WORK TO BE COMPLETED: Within this material, find every line where the string "padBits" appears, and copy it out.

SOURCE INFORMATION:
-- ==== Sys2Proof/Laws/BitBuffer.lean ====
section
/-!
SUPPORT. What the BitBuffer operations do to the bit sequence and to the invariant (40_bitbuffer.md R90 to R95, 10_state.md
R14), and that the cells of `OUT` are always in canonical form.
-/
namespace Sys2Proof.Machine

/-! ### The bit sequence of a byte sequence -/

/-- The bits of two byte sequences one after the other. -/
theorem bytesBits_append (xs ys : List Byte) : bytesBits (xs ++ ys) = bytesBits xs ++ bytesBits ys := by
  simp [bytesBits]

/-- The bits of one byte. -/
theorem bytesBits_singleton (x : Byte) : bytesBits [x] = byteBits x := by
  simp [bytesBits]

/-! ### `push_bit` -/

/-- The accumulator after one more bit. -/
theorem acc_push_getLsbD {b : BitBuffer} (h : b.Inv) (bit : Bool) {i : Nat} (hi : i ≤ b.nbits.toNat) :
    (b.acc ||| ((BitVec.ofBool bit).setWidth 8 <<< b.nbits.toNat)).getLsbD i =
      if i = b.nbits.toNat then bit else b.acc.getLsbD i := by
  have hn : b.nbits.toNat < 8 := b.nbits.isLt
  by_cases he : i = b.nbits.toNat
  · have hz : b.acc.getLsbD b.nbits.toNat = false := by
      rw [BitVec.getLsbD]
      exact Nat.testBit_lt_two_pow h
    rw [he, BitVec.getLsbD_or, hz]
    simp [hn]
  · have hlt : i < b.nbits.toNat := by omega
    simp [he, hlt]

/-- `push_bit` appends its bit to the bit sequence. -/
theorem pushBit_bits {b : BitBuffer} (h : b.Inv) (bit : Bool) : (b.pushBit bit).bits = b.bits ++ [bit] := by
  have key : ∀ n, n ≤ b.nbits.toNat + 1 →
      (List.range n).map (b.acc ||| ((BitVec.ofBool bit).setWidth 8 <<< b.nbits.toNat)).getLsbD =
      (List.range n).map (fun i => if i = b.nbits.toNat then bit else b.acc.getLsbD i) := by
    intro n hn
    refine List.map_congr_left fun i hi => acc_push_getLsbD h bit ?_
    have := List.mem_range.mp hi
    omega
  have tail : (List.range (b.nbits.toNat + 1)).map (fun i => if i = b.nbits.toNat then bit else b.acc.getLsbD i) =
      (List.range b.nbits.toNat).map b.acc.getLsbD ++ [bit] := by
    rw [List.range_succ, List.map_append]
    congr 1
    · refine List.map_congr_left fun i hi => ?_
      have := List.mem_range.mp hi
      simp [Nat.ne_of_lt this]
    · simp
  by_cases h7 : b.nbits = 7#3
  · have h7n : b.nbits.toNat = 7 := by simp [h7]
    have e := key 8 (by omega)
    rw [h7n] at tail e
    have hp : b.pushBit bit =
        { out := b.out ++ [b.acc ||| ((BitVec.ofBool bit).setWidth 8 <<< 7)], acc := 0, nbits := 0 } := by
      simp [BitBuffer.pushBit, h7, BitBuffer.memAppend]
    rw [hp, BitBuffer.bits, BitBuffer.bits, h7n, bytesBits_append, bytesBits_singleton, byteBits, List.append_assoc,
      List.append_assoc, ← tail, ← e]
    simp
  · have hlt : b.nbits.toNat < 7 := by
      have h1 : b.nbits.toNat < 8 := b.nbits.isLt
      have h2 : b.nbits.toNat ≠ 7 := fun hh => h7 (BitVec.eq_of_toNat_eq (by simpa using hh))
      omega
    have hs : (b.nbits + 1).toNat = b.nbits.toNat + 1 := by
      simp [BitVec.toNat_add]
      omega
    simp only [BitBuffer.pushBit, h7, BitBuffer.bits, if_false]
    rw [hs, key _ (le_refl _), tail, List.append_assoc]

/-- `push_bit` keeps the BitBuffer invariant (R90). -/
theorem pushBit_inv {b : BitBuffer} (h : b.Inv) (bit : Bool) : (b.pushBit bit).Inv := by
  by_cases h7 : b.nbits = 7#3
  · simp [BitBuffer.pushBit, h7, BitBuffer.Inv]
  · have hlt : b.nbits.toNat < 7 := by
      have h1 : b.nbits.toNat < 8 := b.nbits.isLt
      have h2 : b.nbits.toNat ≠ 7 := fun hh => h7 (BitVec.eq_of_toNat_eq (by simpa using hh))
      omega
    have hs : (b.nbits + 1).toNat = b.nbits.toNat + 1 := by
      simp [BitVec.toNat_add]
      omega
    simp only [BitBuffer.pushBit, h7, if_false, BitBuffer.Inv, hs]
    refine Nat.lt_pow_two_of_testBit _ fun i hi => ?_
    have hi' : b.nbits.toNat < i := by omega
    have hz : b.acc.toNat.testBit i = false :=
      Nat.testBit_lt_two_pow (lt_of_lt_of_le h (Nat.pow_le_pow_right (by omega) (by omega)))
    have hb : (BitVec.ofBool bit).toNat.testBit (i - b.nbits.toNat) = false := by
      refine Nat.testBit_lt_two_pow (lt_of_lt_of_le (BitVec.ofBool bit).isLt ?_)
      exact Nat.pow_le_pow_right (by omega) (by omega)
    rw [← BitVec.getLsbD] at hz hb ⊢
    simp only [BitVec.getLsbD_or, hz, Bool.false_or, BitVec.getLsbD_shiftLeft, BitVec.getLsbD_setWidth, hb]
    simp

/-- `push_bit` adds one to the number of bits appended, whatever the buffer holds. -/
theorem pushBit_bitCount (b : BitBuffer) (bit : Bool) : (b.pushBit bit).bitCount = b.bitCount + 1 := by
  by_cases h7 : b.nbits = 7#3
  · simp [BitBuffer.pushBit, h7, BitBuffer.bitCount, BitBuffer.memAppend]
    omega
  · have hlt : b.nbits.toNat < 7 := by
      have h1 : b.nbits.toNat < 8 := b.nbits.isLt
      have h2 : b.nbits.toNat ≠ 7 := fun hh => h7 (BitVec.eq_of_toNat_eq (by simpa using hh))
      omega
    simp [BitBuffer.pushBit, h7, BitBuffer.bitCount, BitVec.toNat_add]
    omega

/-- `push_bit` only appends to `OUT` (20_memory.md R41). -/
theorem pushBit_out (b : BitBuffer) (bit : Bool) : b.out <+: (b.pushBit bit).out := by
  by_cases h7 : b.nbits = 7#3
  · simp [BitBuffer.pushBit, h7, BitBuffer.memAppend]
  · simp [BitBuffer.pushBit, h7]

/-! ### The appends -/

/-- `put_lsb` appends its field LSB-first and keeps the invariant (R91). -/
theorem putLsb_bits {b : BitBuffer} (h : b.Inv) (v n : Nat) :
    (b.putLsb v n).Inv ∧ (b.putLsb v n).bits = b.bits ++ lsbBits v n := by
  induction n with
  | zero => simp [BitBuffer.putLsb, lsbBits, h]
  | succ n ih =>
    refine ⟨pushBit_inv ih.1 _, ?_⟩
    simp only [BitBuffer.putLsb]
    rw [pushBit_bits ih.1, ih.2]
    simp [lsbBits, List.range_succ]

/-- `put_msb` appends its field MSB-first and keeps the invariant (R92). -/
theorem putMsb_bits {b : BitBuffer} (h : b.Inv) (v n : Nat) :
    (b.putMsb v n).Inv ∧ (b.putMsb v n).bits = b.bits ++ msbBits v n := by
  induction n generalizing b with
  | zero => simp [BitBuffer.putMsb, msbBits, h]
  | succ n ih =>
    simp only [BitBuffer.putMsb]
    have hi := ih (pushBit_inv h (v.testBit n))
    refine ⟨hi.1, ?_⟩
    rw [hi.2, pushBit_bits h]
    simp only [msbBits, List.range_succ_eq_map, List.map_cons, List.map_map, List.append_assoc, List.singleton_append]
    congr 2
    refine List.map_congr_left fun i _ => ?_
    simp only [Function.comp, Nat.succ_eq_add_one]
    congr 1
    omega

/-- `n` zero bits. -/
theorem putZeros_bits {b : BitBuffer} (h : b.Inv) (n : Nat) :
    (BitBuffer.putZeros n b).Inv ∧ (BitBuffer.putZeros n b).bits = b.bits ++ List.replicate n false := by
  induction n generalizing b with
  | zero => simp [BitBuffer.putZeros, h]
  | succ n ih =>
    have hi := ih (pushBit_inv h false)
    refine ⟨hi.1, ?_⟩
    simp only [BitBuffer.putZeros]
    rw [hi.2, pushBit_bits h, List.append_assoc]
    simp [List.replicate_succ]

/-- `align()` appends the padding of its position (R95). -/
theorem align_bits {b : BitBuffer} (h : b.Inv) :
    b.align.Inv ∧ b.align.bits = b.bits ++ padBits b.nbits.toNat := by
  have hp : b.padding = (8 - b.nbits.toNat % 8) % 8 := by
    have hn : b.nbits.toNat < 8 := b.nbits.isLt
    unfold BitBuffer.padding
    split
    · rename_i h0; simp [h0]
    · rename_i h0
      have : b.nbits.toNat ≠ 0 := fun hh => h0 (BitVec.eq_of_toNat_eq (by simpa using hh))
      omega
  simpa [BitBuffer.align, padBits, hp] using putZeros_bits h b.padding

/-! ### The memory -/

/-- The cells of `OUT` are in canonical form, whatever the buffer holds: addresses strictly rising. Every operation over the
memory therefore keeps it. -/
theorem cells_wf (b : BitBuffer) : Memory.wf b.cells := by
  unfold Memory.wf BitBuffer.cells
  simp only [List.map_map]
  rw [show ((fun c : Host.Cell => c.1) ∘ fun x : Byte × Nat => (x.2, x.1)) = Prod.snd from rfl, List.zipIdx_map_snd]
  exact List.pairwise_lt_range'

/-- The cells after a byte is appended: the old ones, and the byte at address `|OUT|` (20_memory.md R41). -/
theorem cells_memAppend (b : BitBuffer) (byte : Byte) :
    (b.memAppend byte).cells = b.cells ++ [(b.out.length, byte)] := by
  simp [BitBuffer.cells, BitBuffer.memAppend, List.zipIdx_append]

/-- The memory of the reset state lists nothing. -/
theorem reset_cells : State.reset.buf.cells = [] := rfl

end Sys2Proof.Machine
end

OUTPUT BELOW:
    b.align.Inv ∧ b.align.bits = b.bits ++ padBits b.nbits.toNat := by
  simpa [BitBuffer.align, padBits, hp] using putZeros_bits h b.padding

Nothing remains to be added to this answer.